The pub was surprisingly crowded considering the recent worldwide fear. Even with the news report on the large screen television, people continued to down their pints, sip their wines or tuck into their food. Sophie included. Her table was covered in empty crisp and pork scratchings packets. Five empty glasses that had once been filled with frothy beer were now stacked and pushed aside to make room for five new pints. The third… no… fourth round?
Sophie was slumped in her seat, munching on the greasy onion rings she had ordered. She hadn’t been paying much attention to her friends or anything else, too busy trying to get some food inside herself. Before coming out she had felt her temperature rising, despite it being the middle of winter. Normally she felt the cold, needing to turn her heating on as soon as September arrived. But it was now mid-January and she had had to turn down the heating in her flat because she had been so warm. When she had felt her forehead
, it was slippery with sweat.
But she needed this night out. It was finally the weekend and she could make herself feel better after a couple of drinks. Maybe more.

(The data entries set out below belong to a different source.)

/-- The B record (R199): BTYPE, BCELL and SPARSE of the latest B load. -/
structure BRec where
  btype : BitVec 4
  bcell : BitVec 2
  sparse : BitVec 2
  deriving DecidableEq, Repr

/-- An outstanding `cp.fence` (R284): queue mask and its place in the core's issue order of copies. -/
structure CpFence where
  mask : BitVec 8
  pos : Nat
  deriving DecidableEq, Repr

/-- The three fence instructions (R301). -/
inductive FenceKind where
  | fence | acq | rel
  deriving DecidableEq, Repr

/-- An ordering point (R301, R316): kind, scope, its place in the core's issue order of copies, and the completion LT of the amplitude
instruction in flight there whose accesses to an HBM slice it names (R362). -/
structure OrderPoint where
  kind : FenceKind
  scope : BitVec 2
  pos : Nat
  amp : Option Nat
  deriving DecidableEq, Repr

/-- The part of a core that a segment checkpoint holds (R148). -/
structure Arch where
  /-- window address of the next bundle, 48 bits (R148, R391) -/
  pc : Nat
  /-- LT reached; results of this LT have landed (R15) -/
  lt : Nat
  /-- LT at which the next bundle issues, after the idle cycles (R147) -/
  next : Nat
  entry : Entry
  /-- the next bundle re-issues a segment entry after a rewind: it exits nothing (R151) -/
  again : Bool
  /-- pending redirection of a taken transfer: target, delay bundles still to issue, and whether it pops loops (R139, R145) -/
  taken : Option (Nat × Nat × Bool)
  /-- landed entries of every queue and unit port, keyed by port number, head first (R103) -/
  queues : SMap (List Val)
  /-- results, accesses and effects in flight with their reserved slots (R105, R112, R395) -/
  inflight : List Item
  /-- last-result latches, keyed 0-7 in the order of `Latch` (R109) -/
  latches : SMap Val
  /-- mask latch (R169) -/
  m : BitVec 256
  sys : SysRegs
  /-- the system registers as they stood before the updates of an LT (R411) -/
  before : Nat × SysRegs
  loops : List LoopEntry
  /-- outstanding rendezvous keyed by slot (R153) -/
  rdv : SMap (Option Rdv)
  /-- outstanding step: release LT (R155) -/
  step : Option Nat
  /-- number of completed steps; the release a step belongs to (R155) -/
  steps : Nat
  /-- segment entry LT and first LT of the superstep (R317) -/
  segLt : Nat
  superLt : Nat
  /-- the next bundle begins a superstep: kernel entry or a step release (R156) -/
  superNext : Bool
  /-- the exit checks of the segment have passed and its commit buffer is released, ahead of a step's release LT or of the
  end of a halt (R155, R164) -/
  out : Bool
  bufs : SMap Buf
  /-- channel reservations F(c) (R272) -/
  chan : SMap Nat
  /-- last landing LT plus one of each send channel, keyed by logical receiver (R289) -/
  sendLt : SMap Nat
  /-- copy-queue bindings (R286), fence records (R284), ordering points (R301) -/
  binds : SMap (Option Nat)
  fences : List CpFence
  points : List OrderPoint
  /-- barrier table (R294) -/
  bars : List Nat
  /-- PSEQ (R221), B record (R199) -/
  pseq : BitVec 32
  brec : BRec
  /-- array free LT (R206) -/
  arrayFree : Nat
  /-- completion LT and word of matrix and amplitude instructions not complete (R210, R362) -/
  mxBusy : List (Nat × Nat)
  ampBusy : List (Nat × Nat)
  /-- issue LT of the latest amplitude data instruction, and the scratchpad slice it works on: base and bytes (R361) -/
  ampSlice : Option (Nat × Nat × Nat)
  /-- first LT at which V0 and V1 are free (R167) -/
  v0Free : Nat
  v1Free : Nat
  /-- read-modify-write slots: bank, first LT, last LT, word (R244) -/
  slots : List (Nat × Nat × Nat × Nat)
  /-- amplitude sequence number of the next data instruction (R355, R364, R366) -/
  ampSeq : Nat
  /-- amplitude data instructions issued in the segment (R364) -/
  ampCount : Nat
  trapcode : BitVec 8
  trappc : Nat
  faultaddr : BitVec 64
  traplt : Nat
  deriving DecidableEq, Repr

Someone near the bar had requested that the television’s volume to be turned up. Now she could hear the news report and she lifted her head to watch, ignoring the loud banter and giggling around her table.
The reporter spoke to Robert James, some loony who had taken his English Literature degree way too seriously. He had spent the last two years trying to convince and desperately warn people that there was a new threat to humanity. Forget global warming, nuclear threat or the annual ancient apocalypse: there was something happening in the world that was going to be the true end of humans and it was apparently all to do with a fear that sparked in the Victorian era.
Sophie sat expressionless, staring up at the television with a glazed look in her eyes as this James guy spoke.
“Their stories of the supernatural, science and horror represented a threat that they believed would continue to strengthen in years to come. Some saw science as a menace in Victorian society. It was an unknown mystery that was, all of a sudden, opening up doors to possibilities and opportunities. People were making discoveries and experimenting, which some naturally found horrific and frightening. Writers of the late nineteenth century took a good look at civilisation and fictionalised what it was fearing: science and decadence. These were the driving forces for this rapidly changing society.”
Sophie recognised a familiar scent of cigarettes and hairspray. Her nose quivered as she sniffed and looked to see Eloise sitting back down next to her. Her friend snorted and nodded at the television.
“In other words, this modern day generation act like wild beast folk and we need to go back to being conservative and boring.” She took her glass and gulped down the rest of her beer. “Bollocks to that. People are way too obsessed with how everyone lives.”